=== DATA ===
/-! ## Groups and functions -/

/-- First register address of a channel, and of a cell's channels and registers. -/
def chBase (ch : Nat) : Nat := 0x41000000 + 0x10000 * (ch / 8) + 0x100 * (ch % 8)
def cellBase (c : Nat) : Nat := 0x41000000 + 0x10000 * c

/-- Function code of a channel (Table 6.2). -/
def Block.fn (b : Block) (ch : Nat) : Nat := b.get (R.FC_CH_FUNC_FUNC ch)

/-- Output functions (R138), commanded functions (Table 6.2) and modulated functions (chapter 7). -/
def isOutput (f : Nat) : Bool := f == 1 || f == 2 || f == 3 || f == 4 || f == 6 || f == 9
def isCommanded (f : Nat) : Bool := f == 2 || f == 3 || f == 4 || f == 6 || f == 9
def isModulated (f : Nat) : Bool := f == 2 || f == 3 || f == 4

/-- Members of the group a channel belongs to, in ascending order (R139). -/
def Block.members (b : Block) (ch : Nat) : List Nat :=
  if b.fn ch = 4 then [ch / 2 * 2, ch / 2 * 2 + 1]
  else match b.get (R.FC_CH_FUNC_BOND ch) with
    | 1 => [ch / 2 * 2, ch / 2 * 2 + 1]
    | 2 => [ch / 4 * 4, ch / 4 * 4 + 1, ch / 4 * 4 + 2, ch / 4 * 4 + 3]
    | _ => [ch]

/-- The lead of a channel's group. -/
def Block.lead (b : Block) (ch : Nat) : Nat := (b.members ch).headD ch

/-- Members that share the current of a group: a bridge counts as one (R154, R176). -/
def Block.shares (b : Block) (ch : Nat) : Nat := if b.fn ch = 4 then 1 else (b.members ch).length

/-- The grouping of a cell's channels obeys R139. -/
def Block.groupOk (b : Block) (c : Nat) : Bool :=
  (List.range 8).all fun u =>
    let ch := 8 * c + u
    let f := b.fn ch
    let bond := b.get (R.FC_CH_FUNC_BOND ch)
    f < 10 && bond < 3 && (bond == 0 || f == 1 || f == 2) &&
    (b.members ch).all (fun m => b.fn m == f && b.get (R.FC_CH_FUNC_BOND m) == bond)

/-- Stud that feeds a cell (Table 6.3). -/
def studOf (c : Nat) : Nat := c / 3

/-- Soft threshold in force in 50 mA: derated (R565), or 0.60 A for a digital output (R208). -/
def Block.softThr (b : Block) (ch : Nat) : Nat :=
  if b.fn ch = 6 then 12
  else max 10 (b.use (R.FC_CH_PROT_SOFT_THR (b.lead ch)) * (b.ch ch).core.derSoft / 256)

/-- Soft action in force: OFF for a digital output (R208). -/
def Block.softAct (b : Block) (ch : Nat) : Nat :=
  if b.fn ch = 6 then 2 else b.use (R.FC_CH_PROT_SOFT_ACT (b.lead ch))

/-- Duty-limit fraction in force (R565). -/
def Block.fracEff (b : Block) (ch : Nat) : Nat :=
  b.use (R.FC_CH_DUTY_FRAC ch) * (b.ch ch).core.derFrac ^ 2 / 65536

/-! ## Boundaries and the cut-off of 20 ns (R171, Table 3.8) -/

/-- A class S field of a modulated channel is about to be written: what it held is kept for a boundary that falls within the next 20 ns (R171). -/
def Block.noteWrite (b : Block) (ch : Nat) (f : Fld) : Block :=
  b.when (isModulated (b.fn ch)) fun b => b.modDrv ch fun d => { d with writes := d.writes ++ [(b.now, f.key, b.get f)] }

/-- The boundary of a channel: its S fields come into use (Table 3.8), but for a write of the last 20 ns (R171). -/
def Block.chBoundary (b : Block) (ch : Nat) : Block :=
  let late := (b.ch ch).drv.writes.filter fun e => b.now < e.1 + 20
  let b := (b.boundary (chBase ch) (chBase ch + 0x100)).modCore ch fun k => { k with derSoft := b.get (R.HLT_CHc_DERATE ch) }
  if (b.ch ch).drv.writes.isEmpty then b
  else { (b.modDrv ch fun d => { d with writes := [] }) with inuse := late.reverse.foldl (fun m e => m.put e.2.1 e.2.2) b.inuse }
===
## PROBLEM DESCRIPTION
Scan the listing above for the line that has "if b.fn ch = 4 then [ch", then copy exactly from that line through the line that has "channel's group. -/".

## EXPECTED ANSWER
  if b.fn ch = 4 then [ch / 2 * 2, ch / 2 * 2 + 1]
  else match b.get (R.FC_CH_FUNC_BOND ch) with
    | 1 => [ch / 2 * 2, ch / 2 * 2 + 1]
    | 2 => [ch / 4 * 4, ch / 4 * 4 + 1, ch / 4 * 4 + 2, ch / 4 * 4 + 3]
    | _ => [ch]

/-- The lead of a channel's group. -/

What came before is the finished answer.